2. Download JDK version 1.7 for OS 32-bit/64-bit for JAVA
    a) URL:  http://www.oracle.com/technetwork/java/javase/downloads/index.html
    b) Download jdk-7u25-windows-x64.exe in folder "training"
    c) Create a folder "java" in folder "training"

3. Install Java
    a)  Click jdk-***.exe to install java
    b)  Give installation directory as C:\training\java

4. Download and Install Cygwin for OS 32-bit/64-bit
    a) URL: http://www.cygwin.com
    b) Click setup-x86_*.exe to download and install Cygwin
    c) Create a folder "cygwin64" in folder "training" ->   "C:\training\cygwin64\"
    d)  Follow instructions in Section "7.3 Installing Cygwin"at "http://docs.oracle.com/cd/E24628_01/install.121/e22624/preinstall_req_cygwin_ssh.htm" to install Cygwin.

       Run the setup executable, then click Next to proceed.
       Surrounding text describes cygwin1.gif.

       On the Choose Installation Type screen, select Install from Internet, then click Next.

       Surrounding text describes cygwin2.gif.

      On the Choose Installation Directory screen, enter C:\training\cygwin64\ as the Root Directory, then click Next.
       Surrounding text describes cygwin3.gif.

      On the Select Local Package Directory screen, select a directory on your local machine C:\training\package\ where you want to store the downloaded installation files, then click Next.

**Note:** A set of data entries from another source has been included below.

-- ==== Sys2Proof/Machine/Turns.lean ====
section
/-! DEFINITION. What each agent does with its turn (00_scope.md R7): the Core completes the pending command (R104),
the Host performs its next statement (R86), and the reset event (R230); and who moves where no turn is prescribed. -/

namespace Sys2Proof.Machine

/-- The Core's turn (R104): enabled exactly when BUSY = 1. With BUSY = 1 and PENDING = NONE, which no run reaches
(R31), no case of R104 applies and the completion only clears BUSY. A turn that is not enabled changes nothing. -/
def coreTurn (s : State) : Host.Outcome State Fault Refusal :=
  if s.core.busy then
    match s.core.pending with
    | some i => exec i s
    | none => .next (s.withCore s.core.finish)
  else .next s

/-- The Host's turn: its next statement. A program that has executed its last statement has no turn left (R244). -/
def hostTurn (s : State) : Host.Outcome State Fault Refusal :=
  match s.host.program[s.host.pc]? with
  | some i => hostStatement i s
  | none => .next s

/-- Whether a fill may be outstanding: NEXT_BLOCK is pending in Reading (R104, R230). -/
def CoreState.fillPending (c : CoreState) : Bool :=
  c.busy && decide (c.pending = some .nextBlock) && decide (c.pstate = .reading)

/-- Hardware reset (R230): every CORE element to R40, a pending command abandoned. After a reset during a fill the
place of the Byte Source is free (U19, D32). The Host is not reset. -/
def hardwareReset (s : State) : State :=
  if s.core.fillPending then
    ((s.withCore CoreState.reset).withSource
      (s.source.lose (Config.lostAnswers s.place s.draws) (Config.lostBytes s.place s.draws))).draw
  else s.withCore CoreState.reset

/-- One turn. -/
def takeTurn (t : Turn) (s : State) : Host.Outcome State Fault Refusal :=
  match t with
  | .host => hostTurn s
  | .core => coreTurn s
  | .reset => .next (hardwareReset s)

/-- The turn where the schedule prescribes none: the Core's while BUSY = 1, else the Host's. Any finite interleaving
of R7 is a schedule, and after it no completion waits for ever (R9, weak fairness). -/
def defaultTurn (s : State) : Turn := if s.core.busy then .core else .host

/-- The next turn, and the machine with that turn taken off its schedule. -/
def nextTurn (s : State) : Turn × State :=
  match s.sched with
  | t :: rest => (t, { s with sched := rest })
  | [] => (defaultTurn s, s)

/-- The width of a bus access that carries a given number of bits. -/
def accessWidth (nbits : Nat) : Width :=
  if nbits = 32 then .word
  else if nbits < 16 then .byte
  else if nbits < 32 then .half
  else .double

/-- Where step fetches: the Core next, with the command a word names pending. A word that names none never becomes
pending (R83), so the Host's next statement is its CMD write, an access of the width the word has: one of any other
width than 32 bits is no command write at all (R53, R80). -/
def placeCommand (s : State) (i : Option Instr) (nbits : Nat) (w : Word) : State :=
  match i with
  | some i => { s with core := s.core.issue i, sched := .core :: s.sched }
  | none => { s with
      host := { s.host with
        program := [if nbits = 32 then .wr cmdOffset w
          else .access ⟨Config.base s.place + cmdOffset, accessWidth nbits, .write w⟩],
        pc := 0 },
      sched := .host :: s.sched }

/-- `DO <cmd>` at the level of the CORE (R87, R88): the CMD write, then the completion if it was accepted. -/
def doCommand (i : Instr) (s : State) : Host.Outcome State Fault Refusal :=
  coreTurn (s.withCore (cmdWrite (encode i) s.core))

end Sys2Proof.Machine
end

     Surrounding text describes cygwin_3.JPG.
      
     On the Select Connection Type screen, select appropriate settings to connect to the internet, then click Next.

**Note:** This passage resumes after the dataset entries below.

/-- Every clause: instance 0 of two steps, in systems that agree only there. -/
theorem test_witness_InstancesShareNoState :
    (∃ s t, ([State.reset, drained] : List State)[0]? = some s ∧ step s = .next t) ∧
    (∃ sys', stepInstance 0 [State.reset, drained] = .next sys' ∧ (1 : Nat) ≠ 0) ∧
    ([State.reset, drained] : List State)[0]? = ([State.reset, finalized] : List State)[0]? :=
  ⟨⟨_, _, rfl, rfl⟩, ⟨_, rfl, by decide⟩, rfl⟩

theorem test_witness_EveryStepKeepsTheInvariant :
    ∃ s t : State, s.Inv ∧ step s = .next t ∧ t ≠ s :=
  ⟨pending .finalize drained, _, ⟨done_core_inv false _ _ (.inr (.inl ⟨rfl, rfl⟩)), rfl⟩, rfl, by decide⟩

theorem test_witness_ReachableStatesSatisfyTheInvariants :
    ∃ (k : Nat) (s t : State), s.core = CoreState.reset ∧ varsWf s.host.vars = true ∧
      Host.Core.run Sys2Proof.core k s = .next t ∧ t.core ≠ s.core :=
  ⟨2, { withStream (alpha 3) with host := ⟨[.command .nextBlock], 0, []⟩ }, _, rfl, rfl, rfl, by decide +kernel⟩

/-- A full answer before more bytes, and a short answer that is the last. -/
theorem test_witness_FillsDeliverTheStreamInOrder :
    (∃ (src src' : ByteSource) (bytes : List Byte) (h : bytes.length ≤ 64), src.fill = (.data bytes h, src') ∧
      keepsContract src.answers src.stream ∧ bytes.length = 64) ∧
    (∃ (src src' : ByteSource) (bytes : List Byte) (h : bytes.length ≤ 64), src.fill = (.data bytes h, src') ∧
      keepsContract src.answers src.stream ∧ bytes.length < 64) :=
  ⟨⟨⟨[.data (alpha 64) (by decide)], alpha 3⟩, ⟨[], alpha 3⟩, alpha 64, by decide, rfl,
      ⟨fun h => absurd h (by decide), trivial⟩, by decide⟩,
   ⟨⟨[], alpha 3⟩, ⟨[], []⟩, alpha 3, by decide, rfl, trivial, by decide⟩⟩

/-- A full block, a fitting final block of a whole number of blocks, and a spilling one at 56 and 63 bytes. -/
theorem test_witness_ReadingReturnsTheBlocksOfThePaddedStream :
    ∀ m ∈ [alpha 64, alpha 56, alpha 63, alpha 55], ∃ (s : State) (q : Nat), s.core.pstate = .reading ∧
      64 * q ≤ m.length ∧ s.core.len = BitVec.ofNat 64 (64 * q) ∧ s.source.answers = [] ∧
      s.source.stream = m.drop (64 * q) :=
  fun m _ => ⟨withStream m, 0, rfl, Nat.zero_le _, rfl, rfl, rfl⟩

theorem test_witness_ReadingReturnsTheBlocksOfThePaddedStream_last :
    ∃ s : State, s.core.pstate = .reading ∧ 64 * 1 ≤ (alpha 64).length ∧ (alpha 64).length < 64 * (1 + 1) ∧
      s.core.len = BitVec.ofNat 64 (64 * 1) ∧ s.source.answers = [] ∧ s.source.stream = (alpha 64).drop (64 * 1) :=
  ⟨{ withStream [] with core := { CoreState.reset with len := 64 } }, rfl, by decide, by decide, rfl, rfl, by decide⟩

/-- A source that keeps the contract with a prepared full answer before its stream. -/
theorem test_witness_HashCommandsComputeTheDigest :
    ∃ s : State, s.core.busy = false ∧ keepsContract s.source.answers s.source.stream ∧
      deliveredBytes s.source.answers s.source.stream = alpha 64 ++ alpha 3 :=
  ⟨withAnswer (.data (alpha 64) (by decide)), rfl, ⟨fun h => absurd h (by decide), trivial⟩, rfl⟩

/-- The whole sequence of R237 on "abc", FINALIZE among it. -/
theorem test_witness_FaultFreeCommandsFollowTheOrder :
    Instr.init ∉ [Instr.nextBlock, .processBlock, .nextBlock, .finalize, .finalize] ∧
    completedCommands [.nextBlock, .processBlock, .nextBlock, .finalize, .finalize]
      { State.reset with source := ⟨[], alpha 3⟩ } = some [.block, .processed, .exhausted, .finalized, .finalized] := by
  decide +kernel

     Surrounding text describes cygwin5.gif.

     On the Choose Download Site(s) screen, select any site from the available list, then click Next.
          Surrounding text describes cygwin6.gif.

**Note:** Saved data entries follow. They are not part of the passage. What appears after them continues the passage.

/-- 60_exceptions.md R275: the order of one cycle's steps, and its four consequences, for every byte that completes a
receive, for every deadline and for all three arms. The steps of a cycle are `Cycle.events`, the model's list (assumption
log 12). -/
def Obligations.SameCycleStepsFollowTheHardwareOrder : Prop :=
  (∀ (a : HostAccess) (b : Byte),
    (Cycle.mk true (some a) true (some b) true).events = [.rstN true, .host a, .txReady, .rxArrive b, .tick]) ∧
  ∀ (s : State) (b : Byte), s.rstN = true →
    -- a byte that completes a receive in the cycle of an expiring tick wins
    (completesReceive b s = true → s.rxCtr = 0 → s.ev.rxTimeout = false →
      ∃ t, runSteps (Cycle.mk true none false (some b) true).events s = .next t ∧
        t.rxState = .idle ∧ t.ev.rxDone = true ∧ t.ev.rxTimeout = false) ∧
    -- a length byte reloads the countdown, and the same cycle's tick counts once against it
    (s.rxState = .waitFirst → s.rxMode = .frame → b ≠ 0 → s.txState = .idle →
      ∃ t, runSteps (Cycle.mk true none false (some b) true).events s = .next t ∧ t.rxLen = b ∧
        (s.rxTmo ≠ 0 → t.rxState = .waitBody ∧ t.rxCtr = s.rxTmo - 1) ∧
        (s.rxTmo = 0 → t.rxState = .idle ∧ t.ev.rxTimeout = true)) ∧
    -- a tick in the cycle in which the last byte is accepted already counts
    (s.txState = .sending → s.txPos + 1 = s.txSeq.length → s.rxState ≠ .idle →
      ∃ t, runSteps (Cycle.mk true none true none true).events s = .next t ∧
        t.txState = .idle ∧ t.ev.txDone = true ∧
        (s.rxCtr ≠ 0 → t.rxState = s.rxState ∧ t.rxCtr = s.rxCtr - 1) ∧
        (s.rxCtr = 0 → t.rxState = .idle ∧ t.ev.rxTimeout = true)) ∧
    -- an arm in the cycle of an arrival sees the byte after the arm
    (s.rxState = .idle → ∀ w ∈ [0x00000020#32, 0x00000021#32, 0x00000022#32],
      ∃ t, runSteps (Cycle.mk true (some (.write (.offset 0x000) .word w)) false (some b) false).events s = .next t ∧
        t.ev.rxDrop = s.ev.rxDrop ∧
        (w = 0x00000020#32 →
          t.rxLen = b ∧ (b = 0 → t.rxState = .idle ∧ t.ev.rxDone = true) ∧ (b ≠ 0 → t.rxState = .waitBody)) ∧
        (w = 0x00000022#32 → b = 0x01 → t.rxState = .waitFirst ∧ t.rxMode = .frame ∧ t.ackOk = true) ∧
        (w = 0x00000021#32 ∨ (w = 0x00000022#32 ∧ b ≠ 0x01) →
          t.rxState = .idle ∧ t.ev.rxDone = true ∧ t.rxCnt = 1 ∧ t.rxBuf.read 0 = some b))

/-- 70_reset_and_hazards.md R300 and R301: driving `rst_n` low puts every element at its reset value; while it is low a host
access is answered with a bus error, bytes and ticks are ignored, nothing is emitted and the interrupt output is 0; the
release leaves the reset values. That `rst_n` is a level which a step of the platform changes is assumption log 11, the
recorded bus error log 8, the fields kept beside the elements log 1, 5 and 15; that both buffers, which R43 leaves
unspecified, list no byte afterwards is the model's form (log 7). -/
def Obligations.ResetInputHoldsTheElementsAtReset : Prop :=
  (∀ s : State, act (.rstN false) s = .next { State.reset with
      rstN := false, pending := s.pending, sink := s.sink, resp := s.resp, draws := s.draws }) ∧
  (∀ (s : State) (e : Event), s.rstN = false → (∀ level, e ≠ .rstN level) → (∀ a, e ≠ .host a) →
    act e s = .next { State.reset with
      rstN := false, pending := s.pending, sink := s.sink, resp := s.resp, draws := s.draws }) ∧
  (∀ (s : State) (off : Nat) (size : AccessSize) (v : Word) (b : Byte) (a : HostAccess),
    s.rstN = false → off < 0x200 →
    a ∈ [HostAccess.read (.offset off) size, .write (.offset off) size v, .wire b] →
    act (.host a) s = .next { State.reset with
      rstN := false, pending := s.pending, sink := s.sink, resp := .busError, draws := s.draws }) ∧
  (∀ s : State, s.rstN = false → irq s = false ∧ txValid s = false ∧
    act (.rstN true) s = .next { State.reset with
      rstN := true, pending := s.pending, sink := s.sink, resp := s.resp, draws := s.draws })

/-- 70_reset_and_hazards.md R302: the CFC executes nothing on its own. -/
def Obligations.NothingHappensWithoutAnAgent : Prop :=
  ∀ s : State, s.rstN = true → s.pending = [] → step s = .next s

/-- The invariant of the machine holds at reset (10_state.md R20, R25, R26, R43). -/
def Obligations.InvariantHoldsAtReset : Prop := Inv State.reset

/-- Every step keeps the invariant (10_state.md R20, R25, R26 and the tables of R160 and R190): the buffers keep their
canonical form, an open command frame begins with a command byte, a frame being sent is the frame of its body,
WAIT_BODY occurs only in FRAME mode, and a receive does not both complete and expire. -/
def Obligations.StepKeepsTheInvariant : Prop :=
  ∀ s t : State, Inv s → step s = .next t → Inv t

/-- From a state that meets the invariant a step stops only on a host access outside the window, and no step is ever
refused (60_exceptions.md R270, R276; assumption log 9 and 10). -/
def Obligations.StepStopsOnlyOutsideTheWindow : Prop :=
  ∀ s : State, Inv s →
    (∀ f, step s = .fault f → ∃ l, f = .outsideWindow l ∧ l.offset? = none ∧
      ∃ size v es, s.pending = .host (.read l size) :: es ∨ s.pending = .host (.write l size v) :: es) ∧
    (∀ r, step s ≠ .refused r)

/-- 30_encoding.md R96, R98 to R100 over every run: whatever the agents do from a state that meets the invariant, a command
frame being sent has the length byte, a command byte of the closed set, and the CRC suffix of its zero-padded
body. -/
def Obligations.EveryCommandFrameIsWellFormed : Prop :=
  ∀ (s t : State) (es : List Event), Inv s → runSteps es s = .next t →
    t.txState = .sending → t.txKind = .cmd →
    ∃ (c : Byte) (p : List Byte), 1 ≤ c.toNat ∧ c.toNat ≤ 9 ∧
      t.txSeq = BitVec.ofNat 8 (1 + p.length + 4) :: (c :: p) ++
        [t.txCrc.extractLsb' 0 8, t.txCrc.extractLsb' 8 8, t.txCrc.extractLsb' 16 8, t.txCrc.extractLsb' 24 8] ∧
      t.txCrc = crc32 ((c :: p) ++ List.replicate ((4 - (p.length + 1) % 4) % 4) 0x00#8)
end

    Add following packages for installation: openssh, openssl, unzip, zip
 
    On the select packages screen, ensure that you select the following packages, then click Next:
     From the Archive category, select unzip and zip as follows:
Surrounding text describes cygwin_4.jpg.


   From the Net category, select openssh and openssl as follows:
Surrounding text describes cygwin_5.jpg.


   After selecting the packages and clicking Next, the Resolving Dependencies screen is displayed. Click Next to proceed.
Surrounding text describes cygwin_6.JPG.

  On the Installation Status and Create Icons screen, do not make any changes. Click Finish to complete the installation process.

  Surrounding text describes cygwin10.gif.
 
5. Setup and Start SSHD daemon
    a) Follow steps 1-3 for Section "7.4 Configuring SSH after installing Cygwin" of "http://docs.oracle.com/cd/E24628_01/install.121/e22624/preinstall_req_cygwin_ssh.htm".
    b) Navigate to the ~\training\cygwin64\ directory, right-click the cygwin.bat file and select Run as administrator.
          c) For question, if privilege separation should be used, answer  no.
*** Query: Should privilege separation be used? <yes/no>: No
    d) For question, if sshd should be installed as a service, answer yes.
*** Query: Do you want to install sshd as a service?
*** Query: <Say "no" if it is already installed as a service> <yes/no>: yes
    e)
 *** Query: Enter the value of CYGWIN for the deamon: [] bin mode ntsec
   f)*** Query: Do you want to use a different name? no
   g) *** Query: Create new privileged user account 'cyg_server'? (yes/no) yes
*** Query: Please enter the password: 
*** Query: Renter:
If the configuration is successful, you will see the following message:
Host configuration finished. Have fun!
   h)  To start Cygwin SSHD
Perform these steps:
  1. Right-click on My Computer, and select Manage.
  2. In the Computer Management dialog box that appears, go to Services and Applications, and select CYGWIN sshd.
  3. Click CYGWIN sshd, then click the Start button.
Surrounding text describes cygwin_start_service.jpg.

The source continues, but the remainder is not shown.